Nathan has this book about a wombat who likes to curl up in a ball "so that no one can see me because I’m so small." At the end of most Sundays I feel this way. Being a minister is such a strange profession. Take today for instance. Over the course of today there were several things to be excited about, several things that frustrated me, several things that required my attention and a few things that just out and out made me sad.
These days I think Sundays are even more draining for me because of my role in the whole Sunday routine at our church. I am no longer up in front of the church. I sit in the back working the computer and taking care of little problems as they come up (like kids bleeding in the nursery). My mission on Sunday is to try my best to make things run as smoothly as possible for our pastor and music minister. I want them to be able to focus so I try to minimize distractions as much as I can. This means that on some Sundays things get a little crazy for me before church and on every Sunday I have one or two mini-emergencies that I have to deal with.
Add to that a group of youth that love me (and I love them) so they sort of hang out in this cloud around me and it is hard to get out and politic among the church members as a whole.
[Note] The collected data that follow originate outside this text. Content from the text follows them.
-- ==== Sys2Proof/Machine/Idle.lean ====
section
/-!
DEFINITION. What the block does when nothing waits in its queue: it takes a descriptor from its rings if one can be taken
(R88), and else its clock ticks once (assumption 5).
-/
namespace Sys2Proof.Machine

/-- The descriptor taken next, while commands are taken at all. -/
def nextDesc (m : M) : Option (Desc × M) := if accepting m then takeNext m else none

/-- One idle step: in Comma state one tick of the always-on clock; else the next descriptor is executed, or, with none to
take, device time and MONO run on by one tick of 1 ns, and a second of authentication failures that has ended is recorded (R159). -/
def idle (s : State) : Host.Outcome State Fault Refusal :=
  if 3 ≤ s.m.pwr.state then liftMono aonTick s
  else match nextDesc s.m with
    | some (d, m1) => liftOp d.opcode (runDesc specOf d) { s with m := m1 }
    | none => liftMono (fun m => authSeconds (clockTick m)) s

end Sys2Proof.Machine
end

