/-- What the spec says of the part as power comes: MONO at zero, no owner key, every key slot EMPTY with its generation counter at 0,
every wake slot of kind 0, every GPIO pin an input, 256 MiB of BAR4, and nothing in the queue. -/
def Obligations.ResetHoldsWhatTheSpecGives : Prop :=
  State.reset.m.vault.mono = 0 ∧ (∀ i, getSlot State.reset.m i = slotEmpty) ∧ (∀ i, (wakeCfg State.reset.m i).kind = 0) ∧
  (∀ p, (gpioPin State.reset.m p).output = false) ∧ State.reset.m.host.bar4Mib = 256 ∧ State.reset.m.key.enabled = 0x7F ∧
  State.reset.m.start.phase = .starting ∧ State.reset.pending = []

/-- R118, R151, R160, R416, R436 and R455: a start leaves every key slot EMPTY with its counter at 0, the ring empty, every alarm source
enabled, every wake slot of kind 0 and every GPIO pin an input; the owner key, MONO, the flash and the attempt counter are kept. The
rows that begin a start, end one or hold it in reset complete so, and START_ATTEMPT runs the steps one after another. -/
def Obligations.StartsAreClean : Prop :=
  (∀ m, released m = true →
    (∀ i, getSlot (beginStart m) i = slotEmpty) ∧ (beginStart m).jrn.ring = [] ∧ (beginStart m).key.enabled = 0x7F ∧
    (∀ i, (wakeCfg (beginStart m) i).kind = 0) ∧ (∀ p, (gpioPin (beginStart m) p).output = false) ∧
    (beginStart m).vault = m.vault ∧ (beginStart m).syn.slotA = m.syn.slotA ∧ (beginStart m).syn.slotB = m.syn.slotB ∧
    (beginStart m).syn.boot0 = m.syn.boot0 ∧ (beginStart m).syn.boot1 = m.syn.boot1 ∧ (beginStart m).jrn.mirror = m.jrn.mirror ∧
    (beginStart m).start.counter = m.start.counter ∧ (beginStart m).mem.rateTarget = m.mem.rateTarget ∧
    (beginStart m).start.step = 1 ∧ (beginStart m).pend = [] ∧ (beginStart m).owner = [] ∧ (beginStart m).key.slots = []) ∧
  (∀ s i,
    ((i = .porstNRelease ∧ s.m.start.porstLow = true ∧ released { s.m with start.porstLow := false } = true) ∨
     (i = .perstRelease ∧ s.m.start.perstLow = true ∧ released { s.m with start.perstLow := false } = true) ∨
     (∃ rail, i = .supplyMonitorChange rail true ∧ rail ≤ 7 ∧ bit s.m.start.supplyLow rail = true ∧
       released { s.m with start.supplyLow := s.m.start.supplyLow - 2 ^ rail } = true) ∨
     (i = .attemptRestart ∧ s.m.start.restartBy.isSome ∧ released s.m = true) ∨
     (i = .stmRestart ∧ s.m.start.phase = .stem ∧ released s.m = true) ∨
     (i = .activateRestartDue ∧ (∃ at_, s.m.syn.restartAt = some at_ ∧ at_ ≤ s.m.vault.mono) ∧ released s.m = true)) →
    ∃ t, exec i s = .next t ∧ t.pending = s.pending ∧ t.m.start.begun = true ∧ t.m.start.step = 1 ∧
      t.m.start.t0 = s.m.vault.mono ∧ t.m.pend = [] ∧ t.m.owner = [] ∧ t.m.key.slots = [] ∧ t.m.jrn.ring = [] ∧
      t.m.jrn.mirror = s.m.jrn.mirror ∧ t.m.vault = s.m.vault) ∧
  (∀ s i, released s.m = true →
    (i = .resetAssert true ∨ i = .resetAssert false ∨
     (∃ rail, i = .supplyMonitorChange rail false ∧ rail ≤ 7 ∧ bit s.m.start.supplyLow rail = false)) →
    ∃ t, exec i s = .next t ∧ t.pending = s.pending ∧ t.m.start.begun = false ∧ t.m.pend = [] ∧ t.m.owner = [] ∧
      t.m.key.slots = [] ∧ t.m.jrn.mirror = s.m.jrn.mirror ∧ t.m.vault = s.m.vault) ∧
  (∀ s, ∃ t, exec .alwaysOnPowerUp s = .next t ∧ t.pending = s.pending ∧ t.m.start.begun = false ∧ t.m.pend = [] ∧
    t.m.key.slots = [] ∧ t.m.key.latched = 0 ∧ t.m.vault.mono = 0 ∧ t.m.vault.ownerKey = s.m.vault.ownerKey) ∧
  (∀ s, s.m.start.phase = .starting → s.m.start.begun = true → s.m.start.t0 + s.m.start.watchdogMs * 1000000 ≤ s.m.vault.mono →
    ∃ t h, exec .startWatchdogExpiry s = .next t ∧ t.pending = s.pending ∧ t.m.start.begun = false ∧ t.m.pend = [] ∧
      t.m.start.history.head? = some h ∧ h.result = 7 ∧ t.m.vault = s.m.vault) ∧
  (∀ s r, s.m.start.phase = .starting → s.m.start.begun = true → released s.m = true → thermalBad r s.m = false →
    ∃ t, exec (.startAttempt r) s = .next t ∧ t.pending = s.pending ∧
      t.m = { startTemps r (runSteps r 13 s.m) with vault := s.m.vault }) ∧
  (∀ r k m, m.start.phase = .starting → m.start.begun = true → m.start.step < 13 → m.start.step < r.upTo →
    (startStep r (m.start.step + 1) { m with start.step := m.start.step + 1 }).2 = none →
    runSteps r (k + 1) m = runSteps r k (startStep r (m.start.step + 1) { m with start.step := m.start.step + 1 }).1) ∧
  (∀ r k m reason, m.start.phase = .starting → m.start.begun = true → m.start.step < 13 → m.start.step < r.upTo →
    (startStep r (m.start.step + 1) { m with start.step := m.start.step + 1 }).2 = some reason →
    runSteps r (k + 1) m = failStart reason (startStep r (m.start.step + 1) { m with start.step := m.start.step + 1 }).1)
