-- ==== Sys2Proof/Tests/Slice0.lean ====
section
/-!
SUPPORT. The model's own tests: the well-formedness smoke test, one named witness for the hypotheses of every statement, clause by
clause, and values that the spec works out.
-/

namespace Sys2Proof.Tests
open Sys2Proof.Machine

set_option Elab.async false

/-! ## A small machine: the part at Ready with an image of one media die in use -/

/-- A section of an image, in order. -/
def tSect (typ die cls : Nat) (body : SecBody) : Sect :=
  { typ := typ, die := die, cls := cls, offset := 4096, length := 0, crc32 := 0, data := [], body := body }

/-- Functions 0 to 2 get queues and quotas; no domain owns the I3C port. -/
def tPart : Sect := tSect 1 0xFF 0 (.part 1 [[8, 8, 8, 8, 8, 8], [0], [0], [4, 4, 4, 4, 4, 4]] 0 0 1)

def tQueues : Sect := tSect 4 0 0 (.hubQueues (List.replicate 4 { sub := 2, cmp := 2, evq := 2, exp := 2 }))

def tEgress : Sect := tSect 4 1 0 (.dieQueues [16, 0, 0, 4])

def tLanes : Sect := tSect 3 1 0 (.lanes [2, 2, 4, 6, 3, 5, 0, 0] [true, true])

def tHubLanes : Sect := tSect 3 0 0 (.lanes [1, 0] [])

def tUnits : Sect := tSect 2 1 0 (.dieUnits [1, 1, 2, 2, 3, 3, 0, 0, 0, 0, 0, 0] [] [] [] (List.replicate 32 0) 1)

def tLegs : Sect := tSect 5 0xFF 0 (.legs [4, 4])

def tMixer : Sect := tSect 6 1 0 (.mixer 0 4 4 0)

def tBlob : Blob :=
  { id := 0x1001, wide := false, service := false, reserved := [], functions := [(1, 2, 1000, 1)],
    prog := [0#64, 0x0420000000000000#64], x := [], y := [] }

def tFw : Sect := tSect 0x102 1 1 (.dspFw [tBlob])

def tPlace : Sect := tSect 8 1 0 (.placement [0x1001, 0x1001])

/-- A signature block without keys. -/
def tUnsigned : SigBlock :=
  { keyIndex := 0, rsv1 := 0, svetKey := { form := 0, x := 0, y := 0 }, svetSig := { r := 0, s := 0 }, rsv2 := 0,
    ownerKey := { form := 0, x := 0, y := 0 }, ownerSig := { r := 0, s := 0 }, rsv3 := 0 }

def tImage : Image :=
  { magic := 0x584E5953, version := 2, target := 0x0808, length := 4096, count := 10, flags := 0, serial := 7, rsv1 := 0, hash := 5,
    rsv2 := 0, size := 4096, sign := tUnsigned,
    sections := [tPart, tQueues, tEgress, tLanes, tHubLanes, tUnits, tLegs, tMixer, tFw, tPlace] }

/-- Ready, die 1 running. -/
def tM : M := setDieState 1 1 { mReset with start.phase := .ready, start.perstLow := false, start.porstLow := false, start.supplyLow := 0, syn.run := some tImage }

/-- A state with an empty queue. -/
def tS (m : M) : State := { pending := [], m := m }

/-- Payload bytes from (offset, value) pairs. -/
def tPay (fs : List (Nat × Nat)) : BitVec 320 := BitVec.ofNat 320 (fs.foldl (fun a f => a + f.2 <<< (8 * f.1)) 0)

/-- A descriptor in inline form on the direct port of a function. -/
def tD (fn obj : Nat) (fs : List (Nat × Nat)) : Desc :=
  { path := .host fn 0x3FF 0, opcode := 0, flags := 0, obj := BitVec.ofNat 32 obj, tag := 0, commitSec := 0, commitNs := 0, rsvd := 0,
    payload := tPay fs, buf := [], bufFail := false, image := none }

/-- A descriptor in pointer form. -/
def tP (fn obj : Nat) (buf : List Nat) : Desc :=
  { tD fn obj [(0, 4096), (8, buf.length)] with flags := 1, buf := buf.map (BitVec.ofNat 8) }

/-- Why a command does not start: no status when it does. -/
def tWhy (sp : CmdSpec) (d : Desc) (m : M) : Option (Nat × Nat) :=
  match taken { d with opcode := sp.opcode } m with
  | none => some (0, 0)
  | some (x, m1) => match earlyFail sp x m1 with
    | some f => some f
    | none => lateFail sp x (sp.onExec x m1)

/-- The command starts, and what a clause asks of it holds. -/
def tGo (sp : CmdSpec) (d : Desc) (m : M) (ok : Desc → M → Bool := fun _ _ => true) : Bool :=
  match taken { d with opcode := sp.opcode } m with
  | none => false
  | some (x, m1) => (earlyFail sp x m1).isNone && (lateFail sp x (sp.onExec x m1)).isNone && ok x (sp.onExec x m1)

theorem starts_of_tGo {sp : CmdSpec} {d : Desc} {m : M} {ok : Desc → M → Bool} (h : tGo sp d m ok = true) :
    ∃ x m1, Starts sp d m x m1 ∧ ok x (sp.onExec x m1) = true := by
  unfold tGo at h
  cases ht : taken { d with opcode := sp.opcode } m with
  | none => simp [ht] at h
  | some p =>
    simp only [ht, Bool.and_eq_true, Option.isNone_iff_eq_none] at h
    exact ⟨p.1, p.2, ⟨ht, h.1.1, h.1.2⟩, h.2⟩

/-- The command is due at its boundary and passes its later checks again, and what a clause asks of it holds. -/
def tDue (sp : CmdSpec) (d : Desc) (m : M) (ok : Desc → M → Bool := fun _ _ => true) : Bool :=
  let p : Pend := { d := { d with opcode := sp.opcode }, due := 0, kind := .instant, late := false, order := 0, waits := false, before := 0 }
  let m1 := { m with pend := [p] }
  m1.start.phase == .ready && decide (m1.pwr.state < 3) && dueFirst m1.dev m1.pend == some p &&
  (lateFail sp p.d (dropPend 0 m1)).isNone && ok p.d (dropPend 0 m1)

/-- Both: it starts, and it passes at its boundary. -/
def tAll (sp : CmdSpec) (d : Desc) (m : M) (ok : Desc → M → Bool := fun _ _ => true) : Bool := tGo sp d m ok && tDue sp d m ok

/-! ## An image that passes every rule, for a part of one media die -/

/-- The owner key's digest. -/
def tOwner : Digest := BitVec.ofNat 384
  0xab9287a04c151ab63c0a94a8b2a25de5ed6be036de83d81c3874f419ded59555e6626e8d81ffa8cab699ac8843a4a9cb

/-- Signed outside the model with keys made for these tests; the signatures cover the header and the class 1 sections. -/
def tSigned : SigBlock :=
  { keyIndex := 0, rsv1 := 0,
    svetKey := {
      form := 4,
      x := 0x959eae84f3e789ab43992c684e244aafe59dca736d3c7f659d6902dd771d543a0487f10f3a7a499fdfe7ac4e6e921e2a,
      y := 0xa2fdfc7471c3b6d1866d2718e68b8a9a378e6602c69986af0961381836fae496936b107039e5344d3fa66f2e8b0ccc95 },
    svetSig := {
      r := 0x75536945d177c3c90ebf49fdf296eb1475ec5686661c2b5bfbbaf4fdbb0ae7242fe08da306e3b3c54c6413a6bca15873,
      s := 0x2a61251b27aba0e572910f044494f7ee6d79e955f84843ba843db32188905efae67262030479ff28ff1058fa2841d6c9 },
    rsv2 := 0,
    ownerKey := {
      form := 4,
      x := 0x27bd624b87a4b941a4528c9b9b0fcbe86242f007bd91f75a748937bb72fa870998e56cd72364e8dabb01adef374fd8fc,
      y := 0xd8be952f77a11bbdb2ece41cb455a13b7751c1abfca730c84af768fd06319cae07033c65876da520b642fe24840206e4 },
    ownerSig := {
      r := 0xfdd9ab6cf1be3ab9ee15093d27ae6211508f06bb1eb8cc845cecf594b88fd8674a91efb833f5551d63cebc88af5b6ccb,
      s := 0x13d112127d13aef3e53a96bae2df1932ee942a96d24f1d71605cfcaea0b3b093cad3854da12251be94f52913254adb52 },
    rsv3 := 0 }

def tGoodSects : List Sect := [
    { typ := 1, die := 255, cls := 0, offset := 4096, length := 1, crc32 := 2768625435, data := [1#8],
      body := .part 1 [[8, 8, 8, 8, 2, 8], [0], [0], [4, 4, 4, 4, 1, 4]] 0 0 1 },
    { typ := 2, die := 1, cls := 0, offset := 8192, length := 1, crc32 := 1007455905, data := [2#8],
      body := .dieUnits [1, 1, 2, 2, 3, 3, 0, 0, 0, 0, 0, 0] [] [] [] (List.replicate 32 0) 1 },
    { typ := 3, die := 0, cls := 0, offset := 12288, length := 1, crc32 := 1259060791, data := [3#8],
      body := .lanes [6, 6] [] },
    { typ := 3, die := 1, cls := 0, offset := 16384, length := 1, crc32 := 1259060791, data := [3#8],
      body := .lanes [2, 2, 4, 5, 1, 5, 0, 0] [true, true] },
    { typ := 4, die := 0, cls := 0, offset := 20480, length := 1, crc32 := 3580832660, data := [4#8],
      body := .hubQueues (List.replicate 4 { sub := 2, cmp := 2, evq := 2, exp := 2 }) },
    { typ := 4, die := 1, cls := 0, offset := 24576, length := 1, crc32 := 3580832660, data := [4#8],
      body := .dieQueues [16, 0, 0, 4] }] ++ [
    { typ := 5, die := 255, cls := 0, offset := 28672, length := 1, crc32 := 2724731650, data := [5#8],
      body := .legs [4] },
    { typ := 6, die := 1, cls := 0, offset := 32768, length := 1, crc32 := 996231864, data := [6#8],
      body := .mixer 0 4 4 0 },
    { typ := 7, die := 255, cls := 0, offset := 36864, length := 1, crc32 := 1281784366, data := [7#8],
      body := .floors 1 [2] [2] 2 },
    { typ := 8, die := 1, cls := 0, offset := 40960, length := 1, crc32 := 3705235391, data := [8#8],
      body := .placement [0x1001, 0x1001] },
    { typ := 257, die := 0, cls := 1, offset := 45056, length := 1, crc32 := 2768625435, data := [1#8],
      body := .coreFw },
    { typ := 258, die := 1, cls := 1, offset := 49152, length := 1, crc32 := 1007455905, data := [2#8],
      body := .dspFw [{ tBlob with functions := [(1, 2, 1000, 2)] }] }]

def tGood : Image :=
  { magic := 0x584E5953, version := 2, target := 0x0802, length := 53248, count := 12, flags := 0, serial := 7, rsv1 := 0,
    hash := BitVec.ofNat 384
      0xf93992a5e85d4cef12b672f5a3d22a7106e2a53be0da0afc80ea243dea27361442ed61a2b1c445f0a5cfce512da59a4f,
    rsv2 := 0, sections := tGoodSects, size := 53248, sign := tSigned }

/-- A trained memory channel. -/
def tChan : MemChan :=
  { state := 2, rate := 3, density16 := true, mirrored := false, byteSwap := false, cause := 0, pin := 0, temp := 0, swizzle := 0, rotor := 0,
    lastRefresh := 0, hot := false }

/-- A part of one media die whose hub ROM holds the signer's key digest, Ready with the image in slot A. -/
def tGoodM : M :=
  { tM with
    part := { tM.part with
      media := 1,
      romKeys := [(BitVec.ofNat 384
        0x2dd7936a0afff068158bc0740aa9c0eb125e67b9ea91e76c6d6e14af66ee7f688f33633c9482ba08d36b193a61af854c, false)] },
    syn.run := some tGood, syn.slotA := some tGood, syn.startedSlot := 0,
    mem.chans := [(0, tChan), (1, tChan), (8, tChan), (9, tChan)] }

/-! ## Objects the witnesses name -/

/-- An RTP leg on die 1, port 0x10. -/
def tLegD : Desc := tD 0 (mkOid 9 1 0)
  [(0, 0), (1, 0x10), (2, 0xFF), (3, 4), (4, 0), (6, 5004), (8, 5004), (10, 0xFFFF), (12, 0), (13, 5), (14, 1000), (16, 0x0A000001), (32, 1000)]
So here I am a guy who is energized by being in front of people and who bases way too much of his self worth on performance working behind the scenes not getting any recognition except when I mess up. I think it is what I am supposed to be doing, and I think that I am learning a great deal, but at the end of the day I just feel so drained and sort of just "blah".
A couple of good things did happen today, though. I finally had people sign up for our girls shopping/skating trip (I was thinking that I was going alone) and the children started getting excited about their New Year’s Eve party (which I am very excited about as well) so things aren’t all blah.